Impact of N 2 O Emissions on Nitritation in Two Sequencing Batch Reactors: Activated Sludge Reactor and Biofilm System

Reactor setup and operation

Two SBRs (ASSBR and SBBR) each with a working volume of 5 L and 13 L were used to conduct this study (Fig. 1). The biomass in ASSBR and SBBR originated from the Wastewater Treatment Plant of Chang'an District of Xi'an, China.
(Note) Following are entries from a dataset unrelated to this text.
/-- A payload as the frame that leaves a port (R12, R85, R152). -/
def Dev.frameOf (d : Dev) (p : Nat) (payload : EthPayload) : EthFrame :=
  let ip := d.obj Obj.IPV4_ADDRESS
  let mac := d.obj (Obj.MAC_ADDRESS p)
  match payload with
  | .raw f => .raw f
  | .ptp m => m.frame mac ip
  | .udp dst dstPort srcPort b => .ipv4 ((d.nextHop dst).getD dst) dst ip (udpBytes ip dst srcPort dstPort true b)
  | .arp dstMac dstIp ownIp => .ieee dstMac mac 0x0806 (padFrame (arpBytes mac ownIp dstMac dstIp))

/-- A frame started on an idle egress port. -/
def Dev.ethStart (d : Dev) (p : Nat) (q : EthQueued) (payload : EthPayload) : Dev :=
  let d := { d with eth := upd (fun e => { e with busy := true, sending := some (q.channel, q.buffers) }) d.eth p }
  d.emit (.eth p (d.frameOf p payload) true)

/-- The first waiting frame in the order of R146: by class, then by age. -/
def pickFrame (l : List EthQueued) : Option EthQueued :=
  match l.find? (fun q => q.cls == 0) with
  | some q => some q
  | none => match l.find? (fun q => q.cls == 1) with
    | some q => some q
    | none => l.head?

/-- A frame of the Thoek's own (or one that waits) queued at an egress port; an idle port starts it at once. -/
def Dev.ethQueue (d : Dev) (p : Nat) (q : EthQueued) : Dev :=
  let e := getAt { busy := false, queue := [], sending := none } d.eth p
  if e.busy then { d with eth := upd (fun e => { e with queue := e.queue ++ [q] }) d.eth p }
  else d.ethStart p q q.payload

/-- A frame dropped for lack of buffers: counted at once; POOL_DROP is raised as the command ends (Dev.settle). -/
def Dev.poolDrop (d : Dev) (c : Nat) : Dev :=
  let d := d.bump (Obj.POOL_DROPPED c)
  { d with drops := d.drops ++ [c] }

/-- The pool taken for an own frame of len bytes on channel c, or none. -/
def Dev.poolTake (d : Dev) (c len : Nat) : Option Dev :=
  if d.poolFits c (buffersOf len) then some (d.poolSet c (d.obj (Obj.POOL_IN_USE c) + buffersOf len)) else none

/-- Buffers that a frame takes only for the moment: the channel's peak counts them, or the frame is dropped (R203, R219). -/
def Dev.poolPass (d : Dev) (c len : Nat) : Option Dev :=
  let n := d.obj (Obj.POOL_IN_USE c)
  if d.poolFits c (buffersOf len) then some ((d.poolSet c (n + buffersOf len)).poolSet c n) else none

/-- A received frame of len bytes taken in through its pool channel, or dropped and counted (R218, R219). -/
def Dev.consume (d : Dev) (c len : Nat) (f : Dev → Dev) : Dev :=
  match d.poolPass c len with
  | none => d.poolDrop c
  | some d => f d

/-- A UDP datagram can leave a port: the port runs, there is an own address, and a way to the destination (R85, R93). -/
def Dev.udpLeaves (d : Dev) (p dstIp : Nat) : Bool :=
  d.ethRuns && d.obj (Obj.LINK p) != 0 && d.obj Obj.IPV4_ADDRESS != 0 && (d.nextHop dstIp).isSome

/-- A UDP datagram sent from the own address on an Ethernet port, drawn from pool channel 3 (R218). Without buffers, it is
dropped and counted. -/
def Dev.sendUdp (d : Dev) (p dstIp dstPort srcPort : Nat) (bytes : List Byte) : Dev :=
  if !d.udpLeaves p dstIp then d
  else match d.poolTake 3 (bytes.length + 42) with
    | none => d.poolDrop 3
    | some d => d.ethQueue p { cls := 2, payload := .udp dstIp dstPort srcPort bytes, ingress := none, channel := 3,
                               buffers := buffersOf (bytes.length + 42) }

/-- The session in a slot. -/
def Dev.session (d : Dev) (s : Nat) : Session :=
  getAt { isOpen := false, safety := false, ip := 0, port := 0, eth := 0, key := [], seqRx := 0, seqTx := 0, lastValidAt := 0 }
    d.acc.sessions s

/-- A session changed. -/
def Dev.updSession (d : Dev) (s : Nat) (f : Session → Session) : Dev :=
  { d with acc := { d.acc with sessions := upd f d.acc.sessions s } }

/-- The Tally-over-UDP service is open: an own address and a session key (R85, R93). -/
def Dev.udpService (d : Dev) : Bool :=
  d.obj Obj.IPV4_ADDRESS != 0 && (List.range 4).any (fun i => !(d.blob (Obj.SESSION_KEY i)).isEmpty)

/-- A datagram of a session to its peer, on the port its OPEN came in on: it takes the session's next SEQUENCE whether or not buffers
are left (R86, R90, R99) (DESIGN CHOICE, log entry 42). A closed service sends none (R85). -/
def Dev.sendSession (d : Dev) (s kind : Nat) (body : List Byte) : Dev :=
  if !d.udpService then d else
  let x := d.session s
  let d := d.updSession s (fun x => { x with seqTx := x.seqTx + 1 })
  d.sendUdp x.eth x.ip x.port (d.obj Obj.UDP_PORT) (tallyDatagram x.key kind (s + 1) (x.seqTx + 1) body)

/-- Whether a session's own mask has a source's bit (R99); source 0x05 goes to no session (R98). -/
def Dev.sessionWants (d : Dev) (src s : Nat) : Bool :=
  (d.session s).isOpen && bit (d.obj (Obj.SESSION_EVENT_MASK s (src / 32))) (src % 32) && src != 5

/-- An occurrence of an event source: latch, count, and the one record it may yield (R96, R99). -/
def Dev.raise (d : Dev) (src data : Nat) : Dev :=
  let had := bit (d.obj (Obj.EVENT_LATCH (src / 32))) (src % 32)
  let d := d.occur src
  let every := [0, 1, 2, 6, 7].contains src
  let hostWants := bit (d.obj (Obj.EVENT_MASK (src / 32))) (src % 32)
  let sessions := (List.range 8).filter (d.sessionWants src)
  if (every || !had) && (hostWants || !sessions.isEmpty) then
    let r : EventRecord := { source := src, cls := b2n every, seq := d.evq.seq, time := d.time80 0, data := data % 2 ^ 32,
                             occ := d.obj (Obj.OCCURRENCES src) }
    let d := { d with evq := { d.evq with seq := (d.evq.seq + 1) % 65536 } }
    let d := if hostWants then d.hostRecord r else d
    sessions.foldl (fun d s => d.sendSession s 3 (recordBytes r)) d
  else d
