/-- A SAFE-HOLD cause found while a command runs (R37); the command's meaning decides it at its end. The first stands. -/
def Dev.reqCause (d : Dev) (cause fold : Nat) : Dev :=
  if d.ctl.causeReq.isNone then { d with ctl := { d.ctl with causeReq := some (cause, fold) } } else d

/-! ## The counter (R120, R131) -/

/-- The effective slew: COUNTER_SLEW plus the backup compensation, within ±1,000 ppm (R120). -/
def Dev.effSlew (d : Dev) : Int := clampI (-65536) 65536 (d.objI 16 Obj.COUNTER_SLEW + d.tb.comp)

/-- A count of nanoseconds added to TIME80. -/
def TimeBase.addNs (t : TimeBase) (n : Nat) : TimeBase :=
  let m := t.ns + n
  { t with sec := (t.sec + m / 1000000000) % 2 ^ 48, ns := m % 1000000000 }

/-- The counter up to its next 125th nanosecond under a slew: it takes as many clock periods as that needs, and at a slew mark the
fraction takes the slew, with carry or borrow. A carry at the mark can put it 1 ns past (R120) (DEDUCED, log entry 5). -/
def TimeBase.tick (t : TimeBase) (slew : Int) : TimeBase :=
  let need := 125 - t.ahead
  let toMark := 1000 - t.sinceMark
  if need < toMark then
    { (t.addNs need) with ahead := 0, sinceMark := t.sinceMark + need, periods := t.periods + need }
  else
    let f : Int := t.frac + slew
    let carry := f / 65536
    let n := max toMark ((need : Int) - carry).toNat
    let gained := ((n : Int) + carry).toNat
    { (t.addNs gained) with
      frac := (f % 65536).toNat, ahead := gained - need, sinceMark := n - toMark, periods := t.periods + n }

/-- The nanoseconds the counter gains in k clock periods from now on, under a slew (R120). -/
def TimeBase.gained (t : TimeBase) (slew : Int) (k : Int) : Int := k + (t.frac + slew * ((t.sinceMark + k) / 1000)) / 65536

/-- The clock periods up to the boundary n ns of elapsed time after the last profile tick: the first at which the counter has gained them
(R120, R136). -/
def TimeBase.periodsTo (t : TimeBase) (slew : Int) (n : Nat) : Nat :=
  let want : Int := n - t.ahead
  let guess := 2 * want - t.gained slew want - 4
  match (List.range 9).find? (fun (i : Nat) => decide (want ≤ t.gained slew (guess + (i : Nat)))) with
  | some i => (guess + i).toNat
  | none => n

/-- The counter k × 2⁻⁴⁰ clock periods from now, under the effective slew, in 1/16 ns, rounded down (R409). -/
def Dev.counter16 (d : Dev) (k : Int) : Nat :=
  let marks := (d.tb.sinceMark + k / 2 ^ 40) / 1000
  ((((d.timeNs 0 : Int) * 65536 + d.tb.frac + d.effSlew * marks) * 2 ^ 24 + k) / 2 ^ 36).toNat

/-- TIME80 set to an instant; the fraction below the nanosecond stays (R132) (DESIGN CHOICE, log entry 5). -/
def Dev.setTime (d : Dev) (ns : Nat) : Dev :=
  { d with tb := { d.tb with sec := ns / 1000000000 % 2 ^ 48, ns := ns % 1000000000 } }

/-! ## Synthesisers -/

/-- The backup compensation for a relock target in ppb, in units of 2⁻¹⁶ ns per 1,000 ns, to the nearest unit (R123) (DEDUCED, log entry 13). -/
def compOf (ppb : Int) : Int := (ppb * 65536 + 500000) / 1000000

/-- A phase error in ps kept within minus half to plus half a comparison period (R130). -/
def wrapHalf (period x : Int) : Int := (x + period / 2) % period - period / 2

/-- A phase error as it is measured: 10 ps resolution, within half a comparison period (R107). -/
def measuredPhase (period x : Int) : Int := wrapHalf period (x / 10 * 10)

/-- The comparison period of PLL-T in ps (R111). -/
def Dev.periodT (d : Dev) : Int :=
  match d.obj Obj.PLLT_PRESCALE with
  | 0 => 80000
  | 1 => 40000
  | _ => 20000

/-- The comparison period of PLL-S in ps (R110). -/
abbrev periodS : Int := 40000

/-- The backup path serves: PLL-S locked or coasting (R122, R127). -/
def Dev.backupAvailable (d : Dev) : Bool := d.obj Obj.PLLS_STATE == 3 || d.obj Obj.PLLS_STATE == 4

/-- PLL-T serves: locked or coasting. -/
def Dev.servesT (d : Dev) : Bool := d.obj Obj.PLLT_STATE == 3 || d.obj Obj.PLLT_STATE == 4

/-- PLL-T is relocking: searching, acquiring or gated (R128). -/
def Dev.relockingT (d : Dev) : Bool := [1, 2, 5].contains (d.obj Obj.PLLT_STATE)

/-- A change of PLL-T's own data, and of PLL-S's. -/
def Dev.updT (d : Dev) (f : Pll → Pll) : Dev := { d with tb := { d.tb with pllT := f d.tb.pllT } }
def Dev.updS (d : Dev) (f : Pll → Pll) : Dev := { d with tb := { d.tb with pllS := f d.tb.pllS } }

/-- The band a search starts from: one below that of the last lock, or below the production trim band (R113) (DEDUCED, log entry 75). -/
def startBand (which : Nat) (p : Pll) : Nat := p.lastBand.getD (Config.trimBand which % 64) - 1

/-- The PLL-T band search begins with the W and N of the next lock; without an active input it is suspended (R113, R127, R140). -/
def Dev.searchT (d : Dev) : Dev :=
  let blind : Bool := d.obj Obj.REF_ACTIVE = 0xFF
  let d := (d.setObj Obj.PLLT_STATE (if blind then 5 else 1)).setObj Obj.PLLT_BAND (startBand 0 d.tb.pllT)
  d.updT (fun p => { p with window := d.obj Obj.PLLT_WINDOW, count := d.obj Obj.PLLT_COUNT, searchAt := d.now, suspended := blind })

/-- The PLL-S band search begins with the values that take effect at its lock, and the dither sequence starts from its seed (R112, R113,
R127, R141): a value written after this waits for the next lock (R129). -/
def Dev.searchS (d : Dev) : Dev :=
  let blind : Bool := d.obj Obj.REF_ACTIVE = 0xFF
  let d := (d.setObj Obj.PLLS_STATE (if blind then 5 else 1)).setObj Obj.PLLS_BAND (startBand 1 d.tb.pllS)
  let d := { d with tb := { d.tb with plsWritten := false } }
  d.updS (fun p => { p with window := d.obj Obj.PLLS_WINDOW, count := d.obj Obj.PLLS_COUNT, dither := d.objB Obj.PLLS_DITHER,
                            seed := d.obj Obj.PLLS_SEED, sequence := d.obj Obj.PLLS_SEED, searchAt := d.now, suspended := blind })
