-- ==== Sys2Proof/Machine/Eth.lean ====
section
/-! DEFINITION. Machine/Eth.lean: the two-port Ethernet line, its egress queues and the transparent clock (R144 to R157), and ARP
(R85). The contents a frame brings to the Thoek itself come as commands of their own. -/

namespace Sys2Proof.Machine

/-! ## Frames -/

/-- The EtherType of a frame and the offset of its payload, past one IEEE 802.1Q tag (R152). -/
def etherType (f : List Byte) : Nat × Nat :=
  if fieldAt f 12 2 = 0x8100 then (fieldAt f 16 2, 18) else (fieldAt f 12 2, 14)

/-- The offset of the PTP header of an IEEE 1588 message and whether it travels in UDP/IPv4, for the transports supported. -/
def ptpOffset (f : List Byte) : Option (Nat × Bool) :=
  let (t, o) := etherType f
  if t = 0x88F7 then some (o, false)
  else if t = 0x0800 ∧ fieldAt f (o + 9) 1 = 17 then
    let u := o + 4 * (fieldAt f o 1 % 16)
    let p := fieldAt f (u + 2) 2
    if p = 319 ∨ p = 320 then some (u + 8, true) else none
  else none

/-- Whether a frame is a Sync or a Delay_Req in a supported transport and version, with its header of 34 bytes
whole (R152, R153) (DESIGN CHOICE for the length, log entry 18). -/
def isEventMessage (f : List Byte) : Option (Nat × Bool) :=
  match ptpOffset f with
  | none => none
  | some (o, v4) =>
    let version := fieldAt f (o + 1) 1
    if fieldAt f o 1 % 16 ≤ 1 ∧ version % 16 = 2 ∧ version / 16 ≤ 1 ∧ o + 34 ≤ f.length then some (o, v4) else none

/-- Whether a frame is an IEEE 1588 event message over UDP/IPv6 (R157). -/
def isIpv6Event (f : List Byte) : Bool :=
  let (t, o) := etherType f
  t == 0x86DD && fieldAt f (o + 6) 1 == 17 && fieldAt f (o + 42) 2 == 319 && fieldAt f (o + 48) 1 % 16 ≤ 3

/-- len bytes of a frame replaced at an offset. -/
def patch (f : List Byte) (off : Nat) (v : List Byte) : List Byte := f.take off ++ v ++ f.drop (off + v.length)

/-- The correctionField after a residence time in ns, saturating (R153, R155). -/
def addResidence (corr : Nat) (residence : Int) : Nat :=
  let v := sgn 64 corr + residence * 65536
  if corr = 0x7FFFFFFFFFFFFFFF ∨ (0x7FFFFFFFFFFFFFFF : Int) < v then 0x7FFFFFFFFFFFFFFF else raw 64 v

/-- A forwarded event message as it leaves: residence added, UDP checksum 0 (R153, R154). -/
def correctFrame (f : List Byte) (residence : Int) : List Byte :=
  match isEventMessage f with
  | none => f
  | some (o, v4) =>
    let f := patch f (o + 8) (beBytes 8 (addResidence (fieldAt f (o + 8) 8) residence))
    if v4 then patch f (o - 2) [0, 0] else f

/-- The ingress stamp of port p at off ns past the present instant, ns since 0 s, latency removed (R149, R150). -/
def Dev.ingressStamp (d : Dev) (p off : Nat) : Int := d.timeNs off - d.objI 16 (Obj.INGRESS_LATENCY p)

/-- The egress stamp of port p (R149, R150). -/
def Dev.egressStamp (d : Dev) (p off : Nat) : Int := d.timeNs off + d.objI 16 (Obj.EGRESS_LATENCY p)

/-- A message of the ordinary clock as it leaves: an own Sync carries the egress stamp of its copy (R162); a Delay_Req notes its
t3. -/
def Dev.stampOwn (d : Dev) (p off : Nat) (m : PtpMsg) : Dev × PtpMsg :=
  let t := d.egressStamp p off
  if m.kind = 0 then (d, { m with stamp := time80OfNs t.toNat })
  else if m.kind = 1 then
    (if d.ptp.reqSeq = m.seq then { d with ptp := { d.ptp with t3 := some t } } else d, m)
  else (d, m)

/-- What of a frame is written as it leaves a port at off ns past the present instant: the residence of a forwarded event message, which
is counted, and the stamp of an own message (R153, R162). -/
def Dev.asItLeaves (d : Dev) (p off : Nat) (q : EthQueued) : EthPayload × Dev :=
  match q.payload, q.ingress with
  | .raw f, some t =>
    if d.objB Obj.TC_ENABLE then (.raw (correctFrame f (d.egressStamp p off - t)), d.bump (Obj.TC_CORRECTED p)) else (.raw f, d)
  | .ptp m, _ =>
    let r := d.stampOwn p off m
    (.ptp r.2, r.1)
  | pl, _ => (pl, d)

/-- A frame starts at an egress port at off ns past the present instant. -/
def Dev.ethSend (d : Dev) (p off : Nat) (q : EthQueued) : Dev :=
  let r := d.asItLeaves p off q
  r.2.ethStart p q r.1

/-- The residence of a cut-through frame, ns: at least its first 64 bytes, at most 1,000 ns (R145, R147) (DESIGN CHOICE, log entry 20). -/
def Dev.cutThrough (d : Dev) : Nat × Dev :=
  let x := d.draw 0x147
  (512 + x.1 % 489, x.2)

/-- The state of an egress port. -/
def Dev.ethPort (d : Dev) (p : Nat) : EthPort := getAt { busy := false, queue := [], sending := none } d.eth p

/-- A frame sent on an idle port at once, or queued behind the one being sent (R146). -/
def Dev.ethOffer (d : Dev) (p off : Nat) (q : EthQueued) : Dev :=
  if (d.ethPort p).busy then { d with eth := upd (fun e => { e with queue := e.queue ++ [q] }) d.eth p }
  else d.ethSend p off q

/-! ## Reception and forwarding (R145, R156, R157) -/

/-- Whether a frame is addressed to the Thoek alone: the address of either port, whichever it came in on (R145) (DESIGN CHOICE, log
entry 18). -/
def Dev.isOwnMac (d : Dev) (f : List Byte) : Bool :=
  fieldAt f 0 6 == d.obj (Obj.MAC_ADDRESS 0) || fieldAt f 0 6 == d.obj (Obj.MAC_ADDRESS 1)

/-- A frame passed on to the other port: cut-through on an idle port, else through the pool's Ethernet reservation. A copy cut through
with a bad FCS ends with the inverted FCS (R145, R156) (DEDUCED, log entry 18). The event messages of R146 are Sync and Delay_Req over the
transports of R152, with TC_ENABLE 0 too; Pdelay messages and UDP/IPv6 ones go with the other frames (DESIGN CHOICE, log entry 18). -/
def Dev.forward (d : Dev) (p off : Nat) (f : List Byte) (fcsOk : Bool) : Dev :=
  let e := 1 - p
  let ev := (isEventMessage f).isSome
  let q : EthQueued := { cls := if ev then 0 else 2, payload := .raw f, ingress := if ev then some (d.ingressStamp p off) else none,
                         channel := 2, buffers := 0 }
  if !(d.ethPort e).busy then
    let c := d.cutThrough
    if fcsOk then c.2.ethSend e (off + c.1) q
    else
      let r := c.2.asItLeaves e (off + c.1) q
      let d := { r.2 with eth := upd (fun x => { x with busy := true, sending := none }) r.2.eth e }
      ((d.emit (.eth e (d.frameOf e r.1) false)).bump (Obj.TC_ERRORS p)).raise 0x28 p
  else if !fcsOk then d
  else match d.poolTake 2 f.length with
    | none => (d.bump (Obj.FORWARD_DROPPED p)).poolDrop 2
    | some d => d.ethOffer e off { q with buffers := buffersOf f.length }

/-- ETH_FRAME_RX (DEDUCED, log entry 18). -/
def Dev.ethFrameRx (d : Dev) (p off : Nat) (f : List Byte) (fcsOk : Bool) : Dev :=
  if !d.ethRuns || d.obj (Obj.LINK p) = 0 then d
  else
    let d := if fcsOk then d else d.bump (Obj.RX_FCS_ERRORS p)
    let d := if fcsOk && isIpv6Event f then (d.bump (Obj.IPV6_EVENTS p)).raise 0x29 p else d
    if d.obj (Obj.LINK (1 - p)) = 0 || d.isOwnMac f then d else d.forward p off f fcsOk

/-- ETH_EGRESS_TX: the frame being sent has ended; the next waiting frame is sent in the order of R146. -/
def Dev.ethEgressTx (d : Dev) (p off : Nat) : Dev :=
  let e := d.ethPort p
  let d := match e.sending with
    | some (c, n) => d.poolFree c n
    | none => d
  let d := { d with eth := upd (fun e => { e with busy := false, sending := none }) d.eth p }
  match pickFrame e.queue with
  | some q =>
    if !d.ethRuns then d
    else ({ d with eth := upd (fun e => { e with queue := e.queue.erase q }) d.eth p }).ethSend p off q
  | none => d

/-- A port's frames dropped, their buffers returned. -/
def Dev.ethFlush (d : Dev) (p : Nat) : Dev :=
  let e := d.ethPort p
  let d := e.queue.foldl (fun d q => d.poolFree q.channel q.buffers) d
  let d := match e.sending with
    | some (c, n) => d.poolFree c n
    | none => d
  { d with eth := upd (fun _ => { busy := false, queue := [], sending := none }) d.eth p }

/-- A link is up at 1,000 Mbit/s: a module's, or a PHY's whose auto-negotiation word says link (bit 15) and 1,000 Mbit/s ([11:10] = 2)
(R144) (PRESUMED, log entry 77). -/
def linkUp (r : LinkReport) : Bool :=
  match r with
  | .down => false
  | .module => true
  | .phy w => bit w.toNat 15 && bits w.toNat 11 10 == 2

/-- ETH_LINK (R144): a link that goes down empties its queue. -/
def Dev.ethLink (d : Dev) (p : Nat) (report : LinkReport) : Dev :=
  let up := linkUp report
  if d.tb.serdesStopped && up then d
  else if (d.obj (Obj.LINK p) != 0) == up then d
  else
    let d := d.setObjB (Obj.LINK p) up
    (if up then d else d.ethFlush p).raise 0x2A (b2n up * 256 + p)

/-- The unit answers on an address: its own, and on PAIR_ADDRESS the ACTIVE of a pair (R85, R515). -/
def Dev.ownsIp (d : Dev) (ip : Nat) : Bool :=
  ip != 0 && (ip == d.obj Obj.IPV4_ADDRESS || (ip == d.obj Obj.PAIR_ADDRESS && d.obj Obj.ROLE == 1))

/-- ARP_REQUEST: answered for the own address, on the port it came in on (R85). -/
def Dev.arpRequest (d : Dev) (p target senderIp senderMac : Nat) : Dev :=
  if !d.ethRuns || d.obj (Obj.LINK p) = 0 || !d.ownsIp target then d
  else match d.poolTake 3 64 with
    | none => d.poolDrop 3
    | some d => d.ethOffer p 0 { cls := 2, payload := .arp senderMac senderIp target, ingress := none, channel := 3, buffers := buffersOf 64 }

/-! ## Meanings -/

/-- ETH_FRAME_RX. -/
def execEthFrameRx (port : Fin 2) (frame : List Byte) (fcsOk : Bool) (off : Fin 125) (s : State) : Res :=
  guardForm (decide (60 ≤ frame.length) && decide (frame.length ≤ 1518)) (s.onDev (fun d => d.ethFrameRx port off frame fcsOk))

/-- ETH_EGRESS_TX. -/
def execEthEgressTx (port : Fin 2) (off : Fin 125) (s : State) : Res := s.onDev (fun d => d.ethEgressTx port off)

/-- ETH_LINK. -/
def execEthLink (port : Fin 2) (report : LinkReport) (s : State) : Res := s.onDev (fun d => d.ethLink port report)

/-- ARP_REQUEST. -/
def execArpRequest (eth : Fin 2) (target senderIp : BitVec 32) (senderMac : BitVec 48) (s : State) : Res :=
  s.onDev (fun d => d.arpRequest eth target.toNat senderIp.toNat senderMac.toNat)

end Sys2Proof.Machine
end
The initial concentration of the mixed liquor suspended solids (MLSS) in both reactors was 3000 mg/L. The percentage of VSS in TSS for ASSBR was 80% ± 2%. SBBR was a fixed bed sequencing batch reactor filled with plastic fiber. The fill ratio was 12%. The volumetric exchange ratios of both reactors were 36% with a cycle of 12 h. A constant airflow for aeration was introduced through a fine air diffuser at the bottom of the reactor and the aeration rate was kept at 20 L/h for all of the tests (DO concentrations were 0.10–0.25 mg/L in ASSBR and 1.50–2.00 mg/L in SBBR). A time controller was used to achieve the two SBRs running automatically. The temperature of the two SBRs was maintained at 30°C ± 2°C using a thermostatic heater in water bath. The solids retention time was kept at 15 days by discharging excess sludge.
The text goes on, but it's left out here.